FIGURE 7. (A) Copy number variation (CNV) of seven lysine acetylation regulators (LARs) were significantly correlated with the risk score and other clinicopathological features (Chi-square tests). (B)–(D) Box plots indicated that different CNV status of HDAC1, SIRT2, and EP300 have different mRNA expression levels and the Kaplan–Meier curves revealed that HDAC1, SIRT2, and EP300 expression levels were associated with OS rates both in all samples and samples without their CNVs and their CNV status were also related to OS rates of glioma patients. (Wilcox test, *p < 0.05, **p < 0.01, ***p < 0.001, and ****p < 0.0001).

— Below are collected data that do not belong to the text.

-- ==== Sys2Proof/Laws/Meanings.lean ====
section
/-! SUPPORT. Every meaning keeps the canonical form of memory: one lemma per instruction (`wf_exec<Name>`), their sum over
`exec`, and the shared effects (`eff_<effect>`) that they go through. -/

namespace Sys2Proof.Laws
open Sys2Proof.Machine
set_option Elab.async false

theorem eff_accessIf {m : Bool} {s : State} {k : AccKind} {n : Nat} {ea : Word} {own : Acc → Option Nat} {go : State → Acc → Eff}
    (hw : memoryWf s.ms.mem = true) (hg : ∀ t a, memoryWf t.ms.mem = true → effWf (go t a)) : effWf (accessIf m s k n ea own go) := by
  unfold accessIf
  split
  · trivial
  split
  · simp [effWf, hw]
  split
  · trivial
  · exact hw
  · simp [effWf, hw]
  split
  · trivial
  split
  · trivial
  split
  · trivial
  extract_lets s1 far
  have h1 : memoryWf s1.ms.mem = true := by simp [s1, hw]
  split
  · exact h1
  · exact hg _ _ h1

theorem eff_access {s : State} {k : AccKind} {n : Nat} {ea : Word} {own : Acc → Option Nat} {go : State → Acc → Eff}
    (hw : memoryWf s.ms.mem = true) (hg : ∀ t a, memoryWf t.ms.mem = true → effWf (go t a)) : effWf (access s k n ea own go) :=
  eff_accessIf hw hg

theorem eff_accessStay {s : State} {k : AccKind} {n : Nat} {ea : Word} {own : Acc → Option Nat} {go : State → Acc → Eff}
    (hw : memoryWf s.ms.mem = true) (hg : ∀ t a, memoryWf t.ms.mem = true → effWf (go t a)) : effWf (accessStay s k n ea own go) :=
  eff_accessIf hw hg

theorem wf_checkAt {s t : State} {k : AccKind} {n : Nat} {va : Word} {own : Acc → Option Nat} {w : Wait}
    (h : checkAt s k n va own = .wait w t) (hw : memoryWf s.ms.mem = true) : memoryWf t.ms.mem = true := by
  unfold checkAt at h
  dsimp only at h
  repeat' split at h
  all_goals first
    | (cases h; done)
    | (cases h; exact hw)
    | (cases h; simp [hw])

theorem wf_chkIf {c : Prop} [Decidable c] {s t : State} {x : Acc} {va : Word} {w : Wait}
    (h : (if c then Chk.ok x else checkWord s va) = .wait w t) (hw : memoryWf s.ms.mem = true) : memoryWf t.ms.mem = true := by
  split at h
  · cases h
  · exact wf_checkAt h hw

theorem wf_checkWord {s t : State} {va : Word} {w : Wait} (h : checkWord s va = .wait w t) (hw : memoryWf s.ms.mem = true) :
    memoryWf t.ms.mem = true := wf_checkAt h hw

theorem eff_fetchFar {s : State} {pa : Nat} {va : Word} {go : State → Word → Eff} (hw : memoryWf s.ms.mem = true)
    (hg : ∀ t v, memoryWf t.ms.mem = true → effWf (go t v)) : effWf (fetchFar s pa va go) := by
  unfold fetchFar
  repeat' split
  all_goals first
    | trivial
    | exact hw
    | exact hg _ _ hw
    | simp [effWf, hw]

theorem eff_goTo {t : State} {a : Word} {f : State → State} (hf : memoryWf (f t).ms.mem = true) : effWf (goTo t a f) := by
  unfold goTo
  split
  · trivial
  · exact hf

theorem wf_loadNow {s t : State} {a : Acc} {va v : Word} (h : loadNow s a va = .ok (v, t)) (hw : memoryWf s.ms.mem = true) :
    memoryWf t.ms.mem = true := by
  unfold loadNow at h
  repeat' split at h
  all_goals first
    | (cases h; done)
    | (simp only [Except.ok.injEq] at h; rw [← show (takeFree s).2 = t from (Prod.ext_iff.1 h).2]; rw [mem_takeFree]; exact hw)
    | (simp only [Except.ok.injEq, Prod.mk.injEq] at h; obtain ⟨-, rfl⟩ := h; exact wf_perf_done ‹_› hw)

theorem eff_readBlock {n : Nat} {s : State} {va : Word} {acc : List Word} {go : State → List Word → Eff}
    (hw : memoryWf s.ms.mem = true) (hg : ∀ t ws, memoryWf t.ms.mem = true → effWf (go t ws)) : effWf (readBlock n s va acc go) := by
  induction n generalizing s va acc with
  | zero => exact hg s acc hw
  | succ k ih =>
    unfold readBlock
    refine eff_access hw ?_
    intro t a ht
    split
    · exact ht
    split
    · exact ht
    split
    · exact eff_fetchFar ht fun u v hu => ih hu
    · split
      · trivial
      · rename_i r hr
        exact ih (wf_loadNow (v := r.1) (t := r.2) hr ht)

theorem eff_doWait {s : State} {r : Req} {d : Reg} {res : Bool} (hw : memoryWf s.ms.mem = true) : effWf (doWait s r d res) := by
  unfold doWait
  repeat' split
  all_goals first
    | (simp (maxDischargeDepth := 9) [effWf, hw]; done)
    | (simp (maxDischargeDepth := 9) [effWf, wf_perf_done ‹_› hw]; done)
    | (simp (maxDischargeDepth := 9) [effWf, wf_perf_fail ‹_› hw]; done)
    | (simp (maxDischargeDepth := 9) [effWf, wf_perf_wait ‹_› hw]; done)

theorem eff_goOn {j : Job} {e : Eff} (h : effWf e) : effWf (goOn j e) := by
  cases e <;> exact h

HDAC1 and SIRT2 are located on chromosome arms 1p and 19q, respectively. Codeletion of these genes is frequently observed in oligodendrogliomas, and is highly associated with improved responses to radiochemotherapy and longer survival than diffuse gliomas without these alterations (Cancer Genome Atlas Research Network et al., 2015). Although Kaplan–Meier curves revealed that copy number deletions of HDAC1 and SIRT2 are related to a better prognosis, we could not determine whether 1p/19q codeletions resulted in differential OS. Therefore, to exclude the potential influences of 1p/19q codeletion, we compared the mRNA expression levels of HDAC1 and SIRT2 according to CNV status, as well as the OS rates between low and high levels of HDAC1 and SIRT2 mRNA expression in gliomas without HDAC1 or SIRT2 CNVs (Figures 7B,C). We found that, for both genes, copy number deletions were associated with lower mRNA expression, and in gliomas without HDAC1 or SIRT2 copy number variations, patients with lower HDAC1 expression or higher SIRT2 expression showed better clinical prognosis. These results indicated that HDAC1 may be one of the oncogenes lost in gliomas with 1p deletion, while SIRT2, as a protective factor, is lost with 19q codeletions in glioma patients.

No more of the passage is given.